Но Юрий Васильев дублером не стал. Он вырос в замечательного, самобытного мастера. И при этом продолжил мироновскую традицию в театре, сплавив в своем творчестве романтический порыв, лирику и острый гротеск. Он недаром унаследовал гримуборную Миронова. Из гримерок, как известно, музеев не делают. В данном случае «рабочий кабинет» ушедшего Мастера занимает его преемник по существу.

– Вы можете вспомнить любимую театральную историю, связанную с Андреем Мироновым?

– Гастроли в Новосибирске, Андрей Александрович идет по коридору гостиницы «Обь», из полуоткрытой двери гостиничного номера доносится громкий разговор. Актер, который всю жизнь играл роли бессловесных лакеев, громко обсуждает с актрисами-исполнительницами ролей служанок, как Миронов чудовищно плохо играет роль Фигаро. Андрей Александрович вошел в комнату, молча посмотрел ему в глаза. Гоголевская немая сцена, пауза, и он ушел. На следующий день идет спектакль «Безумный день, или Женитьба Фигаро». Этот актер играет лакея, который стоит за спиной у Фигаро. И после каждой сцены, каждого монолога Миронов поворачивался к нему и спрашивал: «Ну как – сегодня лучше?»

Новосибирск – Москва – Париж

– Вы приехали в Москву из Новосибирска. Вы не были «звездным» ребенком, за вами не было, насколько я знаю, никакой протекции и блата. Тем не менее, как мне рассказывали, вы приехали «покорять» столицу. Откуда взялась такая уверенность в собственных силах?

– Наша семья не была «звездной», но все в ней были людьми артистичными и незаурядными.

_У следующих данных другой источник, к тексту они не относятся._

/-- Settles O19: WR.AT ends as its write path does, which finds the field inside the operands' buffer. -/
theorem wrAtWritesTheField : Obligations.WrAtWritesTheField := by
  unfold Obligations.WrAtWritesTheField
  intro order width len bit s u hready hm hdesc hlen hW hin
  obtain ⟨m', hwf, hfield, hframe, hpath⟩ := writePath_inside (.unit s.cur) order s.port.din hm ⟨hlen, hW⟩ bit.isLt hin
  refine ⟨m', hwf, hfield, hframe, ?_⟩
  rw [exec_wrAt_ready hready hdesc, hpath]
  rfl

/-! ### The context is not written (R105) -/

/-- A free command leaves every context register of its unit. -/
theorem UnitAfter.ctx_of_free {s : State} {u u' : Bcu} {i : Instr} (h : UnitAfter s u i u')
    (hi : issuerOf i = .free) : u'.ctx = u.ctx := by
  cases h with
  | kept => rfl
  | overflowed => rfl
  | bound i role order hnew => rcases hnew with rfl | rfl <;> cases hi
  | dropped => cases hi
  | advanced i k hcursor =>
    obtain ⟨width, len, rfl | rfl⟩ := hcursor <;> cases hi

/-! ### The context is not read (R105) -/

/-- Two effects that differ in the unit they leave at most: the same response, the same memory, the same accesses. -/
structure Effect.SameAnswer (e e' : Effect) : Prop where
  response : e'.response = e.response
  bus      : e'.bus = e.bus

section SameAnswer
variable (u v : Bcu) (b : Bus) (len : Nat)

theorem fatalDescriptor_sameAnswer : (fatalDescriptor u b).SameAnswer (fatalDescriptor v b) := ⟨rfl, rfl⟩

theorem endRead_free_sameAnswer (r : Except PathError Nat) :
    (endRead .free u b len r).SameAnswer (endRead .free v b len r) := by
  cases r <;> exact ⟨rfl, rfl⟩

theorem endWrite_free_sameAnswer (r : Except PathError Unit) :
    (endWrite .free u b len r).SameAnswer (endWrite .free v b len r) := by
  cases r <;> exact ⟨rfl, rfl⟩
end SameAnswer

/-- Where a command answers on the unit `u`, it gives the same answer on a unit `v` put in its place, if the two agree in
all that `perform` looks at (the running command and FAULT) and the command's rule gives the same answer on both. -/
theorem perform_replaceUnit {s t : State} {u v : Bcu} {rule : Bcu → Host.Outcome Effect Fault Refusal}
    (hu : s.units[s.cur]? = some u) (hflight : v.inFlight = u.inFlight) (hfault : v.fault = u.fault)
    (hrule : ∃ e e', rule u = .next e ∧ rule v = .next e' ∧ e.SameAnswer e') (h : perform s rule = .next t) :
    ∃ t', perform { s with units := s.units.set s.cur v } rule = .next t' ∧ t'.responses = t.responses ∧
      t'.bus = t.bus := by
  have hv : (s.units.set s.cur v)[s.cur]? = some v :=
    List.getElem?_set_self (List.getElem?_eq_some_iff.mp hu).1
  obtain ⟨w, hw, hidle, hcase⟩ := perform_next h
  obtain rfl : u = w := Option.some.inj (hu.symm.trans hw)
  rcases hcase with ⟨hf, rfl⟩ | ⟨hf, d, hd, rfl⟩
  · exact ⟨_, perform_faulted hv (hflight.trans hidle) (hfault.trans hf) rule, rfl, rfl⟩
  · obtain ⟨e, e', he, he', hresponse, hbus⟩ := hrule
    obtain rfl : d = e := Host.Outcome.next.inj (hd.symm.trans he)
    exact ⟨_, perform_ready ⟨hv, hflight.trans hidle, hfault.trans hf⟩ rule he',
      congrArg (fun r => (s.cur, r) :: s.responses) hresponse, hbus⟩

/-- A free command answers the same whatever context its unit holds. -/
theorem exec_free_replaceContext {i : Instr} {s t : State} {u : Bcu} (hi : issuerOf i = .free)
    (hu : s.units[s.cur]? = some u) (h : exec i s = .next t) (ctx : Context) :
    ∃ t', exec i { s with units := s.units.set s.cur { u with ctx := ctx } } = .next t' ∧
      t'.responses = t.responses ∧ t'.bus = t.bus := by
  cases i with
  | rdAt order width len bit =>
    refine perform_replaceUnit hu rfl rfl ?_ h
    by_cases hd : descriptorFits s.config s.port.base s.port.blen
    · exact ⟨_, _, if_pos hd, if_pos hd, endRead_free_sameAnswer ..⟩
    · exact ⟨_, _, if_neg hd, if_neg hd, fatalDescriptor_sameAnswer ..⟩
  | wrAt order width len bit =>
    refine perform_replaceUnit hu rfl rfl ?_ h
    by_cases hd : descriptorFits s.config s.port.base s.port.blen
    · exact ⟨_, _, if_pos hd, if_pos hd, endWrite_free_sameAnswer ..⟩
    · exact ⟨_, _, if_neg hd, if_neg hd, fatalDescriptor_sameAnswer ..⟩
  | rdNew => cases hi
  | wrNew => cases hi
  | rd => cases hi
  | wr => cases hi
  | drop => cases hi

/-- Settles O29: what the command writes from what it leaves of its unit, what it reads from a run with another context. -/
theorem freeCommandsAreStateless : Obligations.FreeCommandsAreStateless := by
  unfold Obligations.FreeCommandsAreStateless
  intro i s t u hi hu h
  have hfree : issuerOf i = .free := by
    rcases hi with ⟨_, _, _, _, rfl⟩ | ⟨_, _, _, _, rfl⟩ <;> rfl
  refine ⟨?writes, exec_free_replaceContext hfree hu h⟩
  case writes =>
    obtain ⟨v, e, hv, -, he, rfl⟩ := exec_next h
    obtain rfl : u = v := Option.some.inj (hu.symm.trans hv)
    have hunit : (s.commit s.cur e).units[s.cur]? = some e.unit :=
      List.getElem?_set_self (List.getElem?_eq_some_iff.mp hu).1
    exact ⟨e.unit, hunit, he.unitAfter.ctx_of_free hfree, fun hf => (he.unitAfter.fault hf).2⟩

end Sys2Proof.Machine
end

section
/-! PROOFS. The statuses of a command (60_exceptions.md): each error in full, the order of priority, what an error
leaves unchanged, and the units' independence of each other. -/

namespace Sys2Proof.Machine

/-! ### Errors before a command's own rule (R111 to R114) -/

/-- A command that leaves its unit and the bus as they were changes the list of responses alone. -/
theorem State.commit_unchanged {s : State} {n : Nat} {u : Bcu} (hu : s.units[n]? = some u) (r : Response) :
    s.commit n { unit := u, bus := s.bus, response := r } = { s with responses := (n, r) :: s.responses } := by
  obtain ⟨hlt, rfl⟩ := List.getElem?_eq_some_iff.mp hu
  rw [State.commit, List.set_getElem_self hlt]

/-- RD is in the wrong context state exactly when no reader is bound (R112). -/
theorem wrongContext_rd (u : Bcu) (width : Width) (len : BitVec 8) :
    wrongContext u (.rd width len) = !u.ctx.isBound .reader := by
  cases h : u.ctx.role <;> simp [wrongContext, Context.isBound, h]

/-- WR is in the wrong context state exactly when no writer is bound (R112). -/
theorem wrongContext_wr (u : Bcu) (width : Width) (len : BitVec 8) :
    wrongContext u (.wr width len) = !u.ctx.isBound .writer := by
  cases h : u.ctx.role <;> simp [wrongContext, Context.isBound, h]

/-- RD, WR and DROP in the wrong context state are answered ILLEGAL_COMMAND (R112). -/
theorem exec_wrongContext {s : State} {u : Bcu} {i : Instr} (hr : s.ready s.cur u) (hw : wrongContext u i = true) :
    exec i s = .next (s.commit s.cur (illegalCommand u s.bus)) := by
  cases i with
  | rd => exact perform_ready hr _ (if_neg (by simpa [wrongContext_rd] using hw))
  | wr => exact perform_ready hr _ (if_neg (by simpa [wrongContext_wr] using hw))
  | drop => exact perform_ready hr _ (if_neg (by simpa [wrongContext] using hw))
  | rdNew => cases hw
  | wrNew => cases hw
  | rdAt => cases hw
  | wrAt => cases hw

/-- A command that names a buffer past the top of the address space is answered FATAL (R113, cause 2). -/
theorem exec_overflow {s : State} {u : Bcu} {i : Instr} (hr : s.ready s.cur u) (hn : namesBuffer i = true)
    (ho : s.config.space < s.port.base + s.port.blen) :
    exec i s = .next (s.commit s.cur (fatalDescriptor u s.bus)) := by
  have hd : ¬ descriptorFits s.config s.port.base s.port.blen = true := by
    rw [descriptorFits_iff]
    exact Nat.not_le.mpr ho
  cases i with
  | rdNew => rw [exec, execRdNew, perform_ready hr _ rfl, bindContext_overflow ho]
  | wrNew => rw [exec, execWrNew, perform_ready hr _ rfl, bindContext_overflow ho]
  | rdAt => exact perform_ready hr _ (if_neg hd)
  | wrAt => exact perform_ready hr _ (if_neg hd)
  | rd => cases hn
  | wr => cases hn
  | drop => cases hn

/-- A unit with FAULT = 1 starts no chunk loop. -/
theorem transferOf_faulted {u : Bcu} (hf : u.fault = true) (c : Config) (o : Operands) (i : Instr) :
    transferOf c o u i = none := by
  cases h : transferOf c o u i with
  | none => rfl
  | some tr =>
    obtain ⟨hfault, -⟩ := transferOf_some h
    rw [hf] at hfault
    cases hfault

section Faulted
variable {s : State} {u : Bcu} (hu : s.units[s.cur]? = some u) (hidle : u.inFlight = none) (hf : u.fault = true)
include hu hidle hf

/-- A unit with FAULT = 1 changes nothing but the list of responses, whatever the instruction (R113, cause 1). -/
theorem exec_of_fault (i : Instr) :
    exec i s = .next { s with responses := (s.cur, bareResponse .fatal) :: s.responses } := by
  rw [exec_faulted i hu hidle hf, fatalFaulted, State.commit_unchanged hu]

theorem performIllegal_of_fault :
    performIllegal s = .next { s with responses := (s.cur, bareResponse .fatal) :: s.responses } := by
  rw [performIllegal, perform_faulted hu hidle hf, fatalFaulted, State.commit_unchanged hu]

theorem acceptInstr_of_fault (i : Instr) :
    acceptInstr i s = .next { s with responses := (s.cur, bareResponse .fatal) :: s.responses } := by
  rw [acceptInstr]
  simp only [hu, hidle, transferOf_faulted hf]
  exact exec_of_fault hu hidle hf i
end Faulted

/-- Settles O12: the context check fails, and the answer leaves the unit and the bus. -/
theorem wrongContextStateIsIllegal : Obligations.WrongContextStateIsIllegal := by
  unfold Obligations.WrongContextStateIsIllegal
  intro s u i hready hcase
  have hw : wrongContext u i = true := by
    rcases hcase with ⟨⟨width, len, rfl⟩, h | h⟩ | ⟨⟨width, len, rfl⟩, h | h⟩ | ⟨rfl, h⟩ <;> simp [wrongContext, h]
  rw [exec_wrongContext hready hw, illegalCommand, State.commit_unchanged hready.1]
  rfl

/-- Settles O13: the descriptor check of the four commands that name a buffer fails. -/
theorem overflowingDescriptorIsFatal : Obligations.OverflowingDescriptorIsFatal := by
  unfold Obligations.OverflowingDescriptorIsFatal
  intro s u i hready hover hcase
  have hn : namesBuffer i = true := by
    rcases hcase with ⟨_, rfl⟩ | ⟨_, rfl⟩ | ⟨_, _, _, _, rfl⟩ | ⟨_, _, _, _, rfl⟩ <;> rfl
  exact exec_overflow hready hn hover

/-- Settles O14: FAULT is looked at before anything else, in either form of a command. -/
theorem faultedUnitAnswersFatalToEveryWord : Obligations.FaultedUnitAnswersFatalToEveryWord := by
  unfold Obligations.FaultedUnitAnswersFatalToEveryWord
  intro s n u c rest hi hu hidle hf hfit
  rcases hi with hi | hi
  · rw [step_command hi hfit]
    cases hd : decode c.word with
    | ok i => rw [runWord_of_ok hd]; exact exec_of_fault hu hidle hf i
    | error e => rw [runWord_of_error hd]; exact performIllegal_of_fault hu hidle hf
  · rw [step_cons hi, move, moveAccept, if_pos hfit]
    cases hd : decode c.word with
    | ok i => exact acceptInstr_of_fault (s := State.present { s with inputs := rest } n c) hu hidle hf i
    | error e => exact performIllegal_of_fault (s := State.present { s with inputs := rest } n c) hu hidle hf

/-! ### Errors of the entry checks (R108, R110) -/

/-- A read path whose entry checks fail answers their error and makes no access (41_bit_order.md R77). -/
theorem readPath_refused {len W : Nat} {e : PathError} (h : entryChecks len W = some e) (who : Agent) (order : BitOrder)
    (base blen byte0 bit0 : Nat) (bus : Bus) :
    readPath who order base blen byte0 bit0 len W bus = (.error e, bus) := by
  rw [readPath, h]

/-- A write path whose entry checks fail answers their error and makes no access (41_bit_order.md R77). -/
theorem writePath_refused {len W : Nat} {e : PathError} (h : entryChecks len W = some e) (who : Agent)
    (order : BitOrder) (base blen byte0 bit0 : Nat) (din : Data) (bus : Bus) :
    writePath who order base blen byte0 bit0 len W din bus = (.error e, bus) := by
  rw [writePath, h]

/-- REQ carries the LEN of the word, which its field holds (30_encoding.md R57). -/
theorem errorResponse_widthExceeded (len : BitVec 8) (W : Nat) :
    errorResponse (.widthExceeded len.toNat W) =
      { status := .widthExceeded, dout := 0, req := len, twid := BitVec.ofNat 8 W, posByte := 0, posBit := 0 } := by
  rw [errorResponse, BitVec.ofNat_toNat, BitVec.setWidth_eq]
  rfl

section Refused
variable {s : State} {u : Bcu} {width : Width} {len : BitVec 8} {order : BitOrder} {bit : BitVec 3} {e : PathError}

theorem exec_rd_refused (he : entryChecks len.toNat width.bits = some e) (hr : s.ready s.cur u)
    (hv : u.ctx.valid = true) (hx : u.ctx.role = .reader) (hd : u.ctx.base + u.ctx.blen ≤ s.config.space) :
    exec (.rd width len) s = .next (s.commit s.cur
      { unit := u, bus := s.bus, response := withPosition .cursor u.ctx (errorResponse e) }) := by
  rw [exec_rd_ready hr hv hx hd, readPath_refused he, endRead_error]

theorem exec_wr_refused (he : entryChecks len.toNat width.bits = some e) (hr : s.ready s.cur u)
    (hv : u.ctx.valid = true) (hx : u.ctx.role = .writer) (hd : u.ctx.base + u.ctx.blen ≤ s.config.space) :
    exec (.wr width len) s = .next (s.commit s.cur
      { unit := u, bus := s.bus, response := withPosition .cursor u.ctx (errorResponse e) }) := by
  rw [exec_wr_ready hr hv hx hd, writePath_refused he, endWrite_error]

theorem exec_rdAt_refused (he : entryChecks len.toNat width.bits = some e) (hr : s.ready s.cur u)
    (hd : s.port.base + s.port.blen ≤ s.config.space) :
    exec (.rdAt order width len bit) s = .next (s.commit s.cur
      { unit := u, bus := s.bus, response := errorResponse e }) := by
  rw [exec_rdAt_ready hr hd, readPath_refused he, endRead_error, withPosition]

theorem exec_wrAt_refused (he : entryChecks len.toNat width.bits = some e) (hr : s.ready s.cur u)
    (hd : s.port.base + s.port.blen ≤ s.config.space) :
    exec (.wrAt order width len bit) s = .next (s.commit s.cur
      { unit := u, bus := s.bus, response := errorResponse e }) := by
  rw [exec_wrAt_ready hr hd, writePath_refused he, endWrite_error, withPosition]
end Refused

Моя мама, Лилия Юрьевна Дроздовская, окончила театральную студию в Новосибирске еще во время войны. Мамин отец, мой дедушка, латыш по национальности, приехал когда-то в Сибирь для основания производства сыров и масла. По утрам он провожал меня в школу и делал мне «паровозик» – длинный бутерброд из маленьких кусочков сыра на один укус. С тех пор я без сыра жить не могу. В нем было море изящества и артистизма, его обожали женщины.

Деда с папиной стороны я не застал, он был известным в Сибири адвокатом, бежал вместе с Колчаком, потом работал для советской власти. Мой отец, Борис Александрович Васильев, учился в Москве, в театральной студии у Марка Прудкина и в художественной, и долго не мог решить, кем же все-таки стать – актером или художником. Все-таки стал художником и вернулся в Новосибирск. Возглавлял Товарищество художников, рисовал плакаты и карикатуры в газетах. Во время войны вел потрясающие дневники, которые я недавно опубликовал. Он служил военным топографом и все время находился на переднем плане, делал карты продвижения Второй Ударной армии Рокоссовского. За ним ходили два автоматчика, которые в случае опасности должны были его убить и все ликвидировать.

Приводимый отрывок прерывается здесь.